### PROBLEM TO WORK ON
Would you please print the data a second time, exactly as it stands?

### Stored data entries
::::::::::
/-- Settles O18: in reset the reaction empties `pending` and leaves the rest, so CORE is ready once the reset is released. -/
theorem assertedResetDropsTheTransaction : Obligations.AssertedResetDropsTheTransaction := by
  intro s hwf hr
  have hempty : (advance (setPending none s)).pending = none := advance_pending _
  exact ⟨reqReady_of_reset hr, rspValid_of_reset hr, _, step_of_react hwf (react_reset hr), hempty,
    advance_responses _, advance_cfg _, fun hreleased => (reqReady_iff _).mpr ⟨hreleased, hempty⟩⟩

/-- Settles O19: one reaction for each way the two ports stand out of reset; what is offered next follows from `pending` alone. -/
theorem handshakeFollowsItsRules : Obligations.HandshakeFollowsItsRules := by
  intro s hwf hr
  refine ⟨?ready, ?valid, fun r hp => rspPayload_of_pending hr hp, fun hp hv => ?accepted, fun hp hv => ?idle,
    fun r hp hy => ?held, fun r hp hy htrap hill => ?taken⟩
  case ready => rw [reqReady_iff, and_iff_right hr]
  case valid => rw [rspValid_iff, and_iff_right hr]
  case accepted =>
    obtain ⟨r, haccept⟩ := acceptRequest_answers s
    have hnext : (advance (setPending (some r) s)).pending = some r := advance_pending _
    exact ⟨_, r, step_of_react hwf ((react_accept hr hp hv).trans haccept), hnext, advance_responses _,
      offered_of_pending hnext⟩
  case idle =>
    have hnext : (advance s).pending = none := (advance_pending s).trans hp
    exact ⟨_, step_of_react hwf (react_idle hr hp hv), hnext, advance_responses s, rspValid_of_none hnext⟩
  case held =>
    have hnext : (advance s).pending = some r := (advance_pending s).trans hp
    exact ⟨_, step_of_react hwf (react_hold hr hp hy), hnext, advance_responses s, offered_of_pending hnext⟩
  case taken =>
    have hreact := (react_take hr hp hy).trans (takeResponse_of_noTrap_noIll htrap hill s)
    have hnext : (advance (recordResponse r (setPending none s))).pending = none := advance_pending _
    exact ⟨_, step_of_react hwf hreact, hnext, advance_responses _, rspValid_of_none hnext⟩

end Sys2Proof.Machine
end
::::::::::
### REPLY TO THE EXERCISE
/-- Settles O18: in reset the reaction empties `pending` and leaves the rest, so CORE is ready once the reset is released. -/
theorem assertedResetDropsTheTransaction : Obligations.AssertedResetDropsTheTransaction := by
  intro s hwf hr
  have hempty : (advance (setPending none s)).pending = none := advance_pending _
  exact ⟨reqReady_of_reset hr, rspValid_of_reset hr, _, step_of_react hwf (react_reset hr), hempty,
    advance_responses _, advance_cfg _, fun hreleased => (reqReady_iff _).mpr ⟨hreleased, hempty⟩⟩

/-- Settles O19: one reaction for each way the two ports stand out of reset; what is offered next follows from `pending` alone. -/
theorem handshakeFollowsItsRules : Obligations.HandshakeFollowsItsRules := by
  intro s hwf hr
  refine ⟨?ready, ?valid, fun r hp => rspPayload_of_pending hr hp, fun hp hv => ?accepted, fun hp hv => ?idle,
    fun r hp hy => ?held, fun r hp hy htrap hill => ?taken⟩
  case ready => rw [reqReady_iff, and_iff_right hr]
  case valid => rw [rspValid_iff, and_iff_right hr]
  case accepted =>
    obtain ⟨r, haccept⟩ := acceptRequest_answers s
    have hnext : (advance (setPending (some r) s)).pending = some r := advance_pending _
    exact ⟨_, r, step_of_react hwf ((react_accept hr hp hv).trans haccept), hnext, advance_responses _,
      offered_of_pending hnext⟩
  case idle =>
    have hnext : (advance s).pending = none := (advance_pending s).trans hp
    exact ⟨_, step_of_react hwf (react_idle hr hp hv), hnext, advance_responses s, rspValid_of_none hnext⟩
  case held =>
    have hnext : (advance s).pending = some r := (advance_pending s).trans hp
    exact ⟨_, step_of_react hwf (react_hold hr hp hy), hnext, advance_responses s, offered_of_pending hnext⟩
  case taken =>
    have hreact := (react_take hr hp hy).trans (takeResponse_of_noTrap_noIll htrap hill s)
    have hnext : (advance (recordResponse r (setPending none s))).pending = none := advance_pending _
    exact ⟨_, step_of_react hwf hreact, hnext, advance_responses _, rspValid_of_none hnext⟩

end Sys2Proof.Machine
end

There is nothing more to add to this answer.